布雷司狠狠咬掉一口蘋果,“你知道密碼學中的汙染操作嗎?放煙幕彈就能隱藏真實目的。總之,我們還是小心為妙。”

“哦對,多虧一個畫家報的案。”布雷司表情嚴肅,“否則你可能真的會死。”

“朱利安?”陸曼容楞住,“他跟蹤我!他在哪?”

布雷司搖頭,“你不會在懷疑朱利安吧?我敢打賭,他絕對不敢殺人。你沒看見他來報案時的樣子。
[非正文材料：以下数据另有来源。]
/-- Close a prefill chunk that is complete. -/
def State.closeChunk (s : State) (p : Profile) (id : Nat) : State :=
  match tGet s.steps id with
  | some t => if t.prefill && t.chunkDone p then s.finishChunk p id else s
  | none => s

/-- Serve the messages of a prefill that waited and can be served now; a failed append abandons the step. -/
def State.serveWaiting (s : State) (p : Profile) (id : Nat) : Nat → State
  | 0 => s
  | n + 1 =>
    match tGet s.steps id with
    | none => s
    | some t =>
      let ready := fun (x : Slip) => t.covered (rdLe x.payload 0x0C 2) (((xRows x.payload).map (fun r => rdLe r 8 4)).foldl max 0)
      match (if t.failing then none else t.waiting.find? ready) with
      | none => s
      | some x =>
        let s := s.updStep id (fun t => { t with waiting := t.waiting.filter (fun y => y != x) })
        match s.servePrefill p id (rdLe x.payload 0x0C 2) x with
        | .yes s => (s.finish (xop 1) x (Answer.ok 0)).serveWaiting p id n
        | .fails s => s.updStep id (fun t => { t with waiting := t.waiting ++ [x] })
        | .none_ => (s.finish (xop 1) x (Answer.st St.BAD_PARAM (0x100 + xop 1))).abandonStep id

/-- XCHG_LAYER (R162-R169); it waits while a stack is being retrained (R425). -/
def execXCHG_LAYER (x : Slip) (s : State) : Host.Outcome State Fault Refusal :=
  runSlip Op.XCHG_LAYER x s fun s =>
    let bad := fun (s : State) => SlipRes.no (s.bump F.ME_CNT_XCHG_BAD_COUNT) St.BAD_PARAM (0x100 + xop 1)
    match s.profile with
    | none => .no s St.NOT_READY 1
    | some p => match xHeadBad p 1 x with
      | some b => .no (s.bump F.ME_CNT_XCHG_BAD_COUNT) b.1 b.2
      | none =>
        let layer := rdLe x.payload 0x0C 2
        let id := rdLe x.payload 8 4
        match tGet s.steps id with
        | none => bad s
        | some t =>
          let slots := (xRows x.payload).map (fun r => rdLe r 0x0C 2)
          let same := (xRows x.payload).all (fun r => (t.rowOf r).isSome) && x.src == .peer (p.layerStage.getD layer 0)
          match t.served.find? (fun v => v.op == xop 1 && v.layer == layer && v.index == rdLe x.payload 0x10 2 && v.slots == slots && same) with
          | some v => .done ((s.sendX id (xop 2) (p.layerStage.getD layer 0) v.reply).bump F.ME_CNT_XCHG_DUP_COUNT) (Answer.st St.ALREADY_DONE)
          | none =>
            if xRowsBad p t 1 layer (p.layerStage.getD layer 0) x then bad s
            else if s.stackRetrains then .hold s .retrain
            else if !t.prefill then
              match s.serveDecode p t layer x with
              | some s => .done s (Answer.ok 0)
              | none => bad (s.abandonStep id)
            else
              let s := s.updStep id (fun t => { t with arrived := t.arrived ++ (xRows x.payload).map (fun r => (layer, rdLe r 8 4, r)) })
              let last := ((xRows x.payload).map (fun r => rdLe r 8 4)).foldl max 0
              let t := (tGet s.steps id).getD t
              let hold := fun (s : State) => SlipRes.wait (s.updStep id (fun t => { t with waiting := t.waiting ++ [x] }))
              if t.failing || !t.covered layer last then hold s
              else match s.servePrefill p id layer x with
                | .yes s => .done ((s.serveWaiting p id t.waiting.length).closeChunk p id) (Answer.ok 0)
                | .fails s => hold s
                | .none_ => bad (s.abandonStep id)

/-- XCHG_FINAL (R163, R164, R172-R176): final hidden states arrive; with the last of them the step goes on to the output head. -/
def execXCHG_FINAL (x : Slip) (s : State) : Host.Outcome State Fault Refusal :=
  runSlip Op.XCHG_FINAL x s fun s =>
    let bad := fun (s : State) => SlipRes.no (s.bump F.ME_CNT_XCHG_BAD_COUNT) St.BAD_PARAM (0x100 + xop 3)
    match s.profile with
    | none => .no s St.NOT_READY 1
    | some p => match xHeadBad p 3 x with
      | some b => .no (s.bump F.ME_CNT_XCHG_BAD_COUNT) b.1 b.2
      | none =>
        let id := rdLe x.payload 8 4
        let rows := xRows x.payload
        let slots := rows.map (fun r => rdLe r 0x0C 2)
        match tGet s.steps id with
        | none => bad s
        | some t =>
          let same := rows.all (fun r => (t.rowOf r).isSome) && x.src == .peer p.finalStage && rdLe x.payload 0x0C 2 == 0xFFFF
          match t.served.find? (fun v => v.op == xop 3 && v.index == rdLe x.payload 0x10 2 && v.slots == slots && same) with
          | some _ => .done (s.bump F.ME_CNT_XCHG_DUP_COUNT) (Answer.st St.ALREADY_DONE)
          | none =>
            if xRowsBad p t 3 0 p.finalStage x then bad s
            else if s.stackRetrains then .hold s .retrain
            else
              let hid := fun (q : StepRow) => rows.find? (fun r => rdLe r 0x0C 2 == q.slot)
              let s := s.updStep id fun t =>
                { t with served := t.served ++ [{ op := xop 3, layer := 0xFFFF, index := rdLe x.payload 0x10 2, slots := slots, reply := [], no := 0 }],
                         rows := t.rows.map (fun (q : StepRow) => match hid q with | some r => { q with hidden := some (r.drop 32) } | none => q) }
              let t := (tGet s.steps id).getD t
              if t.prefill then .done (s.closeChunk p id) (Answer.ok 0)
              else if t.rows.all (fun q => q.hidden.isSome) then .done (s.finishDecode p id) (Answer.ok 0)
              else .done s (Answer.ok 0)

/-- XCHG_ERROR_REPLY (R165): class 0x2 asks for a retry after XCHG_RETRY_US, at most XCHG_RETRIES times; anything worse, or the
failure of the last retry, abandons the step. -/
def execXCHG_ERROR_REPLY (step msg status : Nat) (s : State) : Host.Outcome State Fault Refusal :=
  match tGet s.steps step with
  | none => .next s
  | some t => match t.sent.find? (fun m => m.no == msg) with
    | none => .next s
    | some m =>
      if statusClass status ≤ 1 then .next s
      else if statusClass status == 2 && m.retries < s.fld F.ME_XCHG_CFG_RETRIES then
        let due := s.tick + s.fld F.ME_XCHG_CFG_RETRY_US * 100
        .next (s.updStep step (fun t => { t with sent := t.sent.map (fun (q : XMsg) => if q.no == msg then { q with due := some due } else q) }))
      else .next (s.abandonStep step)

/-- XCHG_RETRY (R165): the message is sent again when its time has come. -/
def execXCHG_RETRY (step msg : Nat) (s : State) : Host.Outcome State Fault Refusal :=
  match (tGet s.steps step).bind (fun t => (t.sent.find? (fun m => m.no == msg)).map (fun m => (t, m))) with
  | none => .next s
  | some (t, m) =>
    let ready : Bool := match m.due with | some d => decide (d ≤ s.tick) | none => false
    if !ready then .next s
    else
      let s := s.updStep step fun t =>
        { t with sent := t.sent.map (fun (q : XMsg) => if q.no == msg then { q with due := none, retries := q.retries + 1 } else q),
                 lastSent := s.tick, timeout := s.fld F.ME_XCHG_CFG_TIMEOUT_MS * 100000 }
      .next (s.postX step t.conf msg m.op m.peer m.payload)

/-- XCHG_TIMEOUT (R166): rows that must follow the step's last message have not arrived in time. -/
def execXCHG_TIMEOUT (step : Nat) (s : State) : Host.Outcome State Fault Refusal :=
  match tGet s.steps step with
  | none => .next s
  | some t => if t.lastSent + t.timeout ≤ s.tick then .next (s.abandonStep step) else .next s

/-! ## Matrix engines (R154-R157) -/

/-- A failed prefill (R156): abandoned, the session WAITING with its input pending, the request ended with DEVICE_FAULT. -/
def State.prefillFailed (s : State) (i : Nat) : State :=
  let s := (s.steps.filter (fun t => t.2.prefill && t.2.rows.any (fun r => r.idx == i))).foldl (fun s t => s.abandonStep t.1) s
  let s := (s.dequeue i).dropPrefill i
  let s := s.endWithout i End.DEVICE_FAULT []
  let e := s.sess i
  if e.attached then s.flushRing e.ring else s

/-- The tile an ME reports on: the enabled ME's own, of the job named and, where the report says it, with this finding of its guards.  A
report of anything else is none of this ME's (log entry 55). -/
def State.reported (s : State) (me kind ref : Nat) (cond : Option Nat) : Option Tile :=
  if me < 132 && s.meOn me then
    (s.me me).tile.filter (fun t => t.kind == kind && t.ref == ref && (match cond with | some c => t.conds.getD (t.fmt - t.entry) 0 == c | none => true))
  else none

/-- ME_TILE_END (R154-R156): an ME ends its tile and checks its guards; `cond` is what they found, as the tile's own arithmetic gives it. -/
def execME_TILE_END (me kind ref cond : Nat) (s : State) : Host.Outcome State Fault Refusal :=
  let m := s.me me
  match s.reported me kind ref (some cond) with
  | none => .next s
  | some t =>
    let s := s.traceEv 5 (s.fld (F.ME_UNIT_POOL.at (8 * me))) (errUnit 2 me) 0 0 0
    let free := fun (s : State) => s.setMe me { m with tile := none }
    let pass := fun (s : State) => (((free s).bump (F.ME_UNIT_TILES.at (8 * me))).bump F.ME_CNT_TILES_COUNT).issue
    let count := fun (s : State) =>
      s.bumpSat ((if cond == 1 then F.ME_TRIP_NONFINITE else if cond == 2 then F.ME_TRIP_MAGNITUDE else F.ME_TRIP_SATURATION).at (8 * me))
    if cond == 0 then .next (pass s)
    else if t.fmt < 3 then .next (((count s).bump F.ME_CNT_REPLAY_COUNT).setMe me { m with tile := some { t with fmt := t.fmt + 1 } })
    else if cond != 1 then .next (pass (count s))
    else if !t.second then .next (((free (count s)).bump F.ME_CNT_REPLAY_COUNT).requeue me { t with second := true })
    else
      let first := match (tGet s.steps t.ref).bind (fun x => x.rows.head?) with | some r => if t.kind == 0 then some r else none | none => none
      let s := (free (count s)).errRecord 1 Ek.ME_PARITY (errUnit 2 me) 0 ((first.map (fun r => r.acc)).getD 0)
      let s := match first with
        | some r => if (match tGet s.steps t.ref with | some (x : XStep) => x.prefill | none => false) then s.prefillFailed r.idx else s
        | none => if t.kind == 2 then s.searchFailed t.ref else s
      .next s.issue
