/-- DIST_SCAN (R138): the records of every block the closed work queue names; heap records of up to 64 entries; AUX the tombstones
skipped. -/
def execDIST_SCAN (n : Nat) (s : State) : Host.Outcome State Fault Refusal :=
  if !(s.nbu n).closed then .next s
  else runProgram 3 n s fun s _ v r =>
    let pr := fun (i : Nat) => r.launch.params.getD i 0
    let fmt := pr 0 % 16
    let dist := bitsOf (pr 0) 5 4
    let dim := 8 * bitsOf (pr 0) 17 6
    let thr := v.cmdReg 15 % 2 ^ 32
    let s0 := s.updNbu n (fun v => { v with work := [] })
    let page := fun (d : Bytes) => rdLe d 0 8 % 2 ^ 40
    if !(fmt == 0 || (3 ≤ fmt && fmt ≤ 5)) || dist > 2 || v.work.any (fun d => !inPair n (page d)) then (s0, 3, 0)
    else if s.anyHurt (v.work.flatMap (s.blockReads (pr 1) (pr 2))) then (s0.noteMedia n (v.work.flatMap (s.blockReads (pr 1) (pr 2))), 5, 0)
    else
      let qw := queryWords fmt dim ((tGet (s.stack (n / 512)).input (pr 3 % 65536)).getD [])
      let x := v.work.map (s.scanBlock fmt dist dim (pr 1) (pr 2) thr qw)
      let recs := heapRecs ((v.work.map (fun d => rdLe d 0x10 4)).zip (x.map (·.1)))
      (s0.updStack (n / 512) (fun k => { k with inbox := k.inbox ++ recs }), 0, (x.map (·.2)).sum)

/-- Groups of the head, in row-major numbers, in the order a stripe holds them (R139): every row's segment of chunk 0, then of chunk 1,
and so on; `per` groups a row, `seg` of them a chunk. -/
def stripeOrder (first count per seg : Nat) : List Nat :=
  ((List.range count).map (first + ·)).mergeSort (fun a b => a % per / seg < b % per / seg || (a % per / seg == b % per / seg && a ≤ b))

/-- A row's logit over the groups of it that a stripe covers (R139): MXFP4 weights times the FP8 values of the hidden state, added up in
the NBU's order.  Where a group's elements and its scale lie among the stripe's 17 bytes a group is free (log entry 48). -/
def stripeLogit (stripe : Bytes) (count : Nat) (order : List Nat) (per row : Nat) (h : Bytes) : Nat :=
  Config.accumulate 0 <| (order.zipIdx.filter (fun g => g.1 / per == row)).flatMap fun g =>
    let x := Config.stripeGroup stripe count g.2
    (mxWords mxFp4 x.2 x.1).zip ((slice h (32 * (g.1 % per)) 32).map (fun b => fp8Word b.toNat))

/-- The logit records of a stripe: one per row it covers. -/
def headRecs (p : Profile) (stripe : Bytes) (first count chunks_ vectors : Nat) (hidden : List Bytes) : List Rec :=
  let per := p.hidden / 32
  let order := stripeOrder first count per (max 1 (per / max 1 chunks_))
  let rows := if count == 0 then [] else (List.range ((first + count - 1) / per - first / per + 1)).map (· + first / per)
  rows.map fun row => Rec.mk 1 row (leBytes 4 row ++ leBytes 4 vectors ++ (List.range vectors).flatMap (fun k =>
    leBytes 4 (stripeLogit stripe count order per row (hidden.getD k []))))

/-- HEAD (R139): one FP32 logit per covered row and vector of the NBU's stripe, a record per row.  The hidden states come chunk by chunk:
chunk c, vector after vector, in the input-buffer entry c after the one named (log entry 48). -/
def execHEAD (n : Nat) (s : State) : Host.Outcome State Fault Refusal :=
  runProgram 4 n s fun s p _ r =>
    let pr := fun (i : Nat) => r.launch.params.getD i 0
    let slot := pr 0 % 2 ^ 40
    let first := pr 1 % 2 ^ 32
    let count := bitsOf (pr 1) 55 32
    let vectors := pr 2 % 8 + 1
    let parts := max 1 (pr 4 % 256)
    let dims := p.hidden / parts
    let hidden := (List.range vectors).map fun k => (List.range parts).flatMap fun c =>
      slice ((tGet (s.stack (n / 512)).input (pr 3 % 65536 + c)).getD []) (k * dims) dims
    if !inPair n slot || p.hidden < 32 then (s, 3, 0)
    else if s.hurtAt (slotAddr slot) (17 * count) then (s.noteMedia n [(slotAddr slot, 17 * count)], 5, 0)
    else
      let recs := headRecs p (s.hbmRd (slotAddr slot) (17 * count)) first count parts vectors hidden
      (s.updStack (n / 512) (fun k => { k with inbox := k.inbox ++ recs }), 0, recs.length)

/-- What COPY reads: the header, and the groups it keeps. -/
def State.copyReads (s : State) (p : Profile) (k format tokens : Nat) : List (Nat × Nat) :=
  s.headRead p k format ++ s.groupReads p k format ((List.range p.N).filter (fun g => p.groupSlot g < tokens))

/-- COPY (R140): a page, or its first k tokens, to another slot of the pair; AUX the escape entries kept.  The source's format is its
directory entry's (R102); a slot that no directory names is no page, and the program ends with code 3. -/
def execCOPY (n : Nat) (s : State) : Host.Outcome State Fault Refusal :=
  runProgram 5 n s fun s p _ r =>
    let pr := fun (i : Nat) => r.launch.params.getD i 0
    let src := pr 0 % 2 ^ 40
    let dst := pr 1 % 2 ^ 40
    let second := pr 2 % 2 ^ 40
    let k := bitsOf (pr 2) 45 40
    let fmt := match s.refOf src with | some q => q.format | none => 3
    if !inPair n src || !inPair n dst || fmt > 2 then (s, 3, 0)
    else
      let img := s.imageAt src fmt
      let c := copyPage p fmt img k
      if c.2 == 1 && !inPair n second then (s, 3, 0)
      else if s.anyHurt (s.copyReads p src fmt k) then (s.noteMedia n (s.copyReads p src fmt k), 5, 0)
      else
        let s := if c.2 == 1 then (s.bumpGen dst).bumpGen second else s.bumpGen dst
        let l := p.lay c.2
        let second := if c.2 == 1 then second else 0
        let b := hdPut l (hdPut l (hdPut l c.1 Hd.PAGE_ID dst) Hd.SECOND second) Hd.GEN (s.gen dst)
        let b := colPut b 0 (s.gen dst) (pageCode c.2)
        let ref : PageRef := { layer := 0, index := 0, slot := dst, second := second, format := c.2, fill := 0 }
        (s.putImage ref b, 0, if k ≥ p.tokensPerPage then hdGet l b Hd.ESC_COUNT else if fmt == 2 then 0 else copyKept p fmt img k)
你還沒死,他快被你嚇死了。”

“不,我調查過他,蘇黎失蹤當天他沒有作案時機。”陸曼容束緊手指,“可是他經常蹲在橡木酒館畫畫,說不定會看到什麽線索。”

她掀起被子就要下床,卻被攔住。

“你要去哪?”布雷司的表情不太自然。

“去找朱利安,他很可能是重要證人——”

“我們正在找他,你放心。”布雷司牢牢按住她,“曼容,你好好休息。”

陸曼容擡頭看布雷司,忽然吐出三個字,“西裏斯。”

一定是西裏斯對她的擅自行動很生氣,所以把她扣在醫院裏。

“西裏斯是什麽人,你很清楚。曼容,這次你的確太出格了。”布雷司苦笑道,“還好沒鬧出什麽岔子,否則就不是暫時停職這麽簡單了。西裏斯確實很生氣。你不知道嗎,他本來計劃本月升職的。”

* * *

機器管理局。

實驗室裏,身穿白色大衣的棕發女人搖晃著一排試管,眼睛從沒離開過試驗品。

“聽說你被停職了。陸小姐。”莫妮卡舉起一只試管對著光觀察。

“是的。”站在門口的黑發女子嗓音清冷,“但停職的內容不包括拜訪您。”

莫妮卡將藍色液體倒入燒瓶,用鋼筆在標簽上寫了個龍飛鳳舞的名。

“你在鉆空子。但這跟我無關。“莫妮卡吹了聲口哨,“反正我是科學家,又不像你們喜歡搞政治。隨便吧。除非我被扣工資,否則我不會趕你走的。”

“不過,沒人跟你說過嗎?你可以探視NH1147。我是說,你的那個諾亞仿生人。”莫妮卡雙手托腮,顯然在提起仿生人後才稍微提起了興趣。“你一定很想見他。”

“什麽意思?”

“其實你不相信他是兇手,難道不是麽?但不得不說,那些警察確實掌握了確鑿證據。死者墜樓前就已經死了,致死原因是一把9mm口徑柯爾特M10手 | 槍,而被發現時,你的諾亞就站在一旁,左手握著這把槍。物證齊全,警察現在只是弄清楚殺人動機罷了。”莫妮卡打開水龍頭,“所以,說吧,陸小姐,你到底找我幹嗎?”

實驗室位於地下五米,幹燥的風穿過金屬管道,發出某種樂器般的聲音。

“莫妮卡,您是機器管理局的一級研究員,也是尚西醫學院最高分畢業的博士。我的確有件事想問您。如果連您都不能給我答案,恐怕我再也沒有其他人可以問了。”

“你說?”

“昨晚我聞到了一種奇怪的味道。我懷疑那種氣味和露西有關。所以我想來問您,那究竟是什麽?”

“什麽氣味?”

“我不知道。”

“你不知道?”莫妮卡正在擺弄顯微鏡,聞言也楞住了,“好聞難聞?甜的苦的?這有什麽難描述的?”

“抱歉……我真的不知道。”陸曼容搖頭。

這其實很奇怪。

通常情況下,人們對某種氣味的辨別都是出於既有記憶的各種排列組合。但這次她的大腦卻一片空白,沒有任何記憶支撐她做出判斷。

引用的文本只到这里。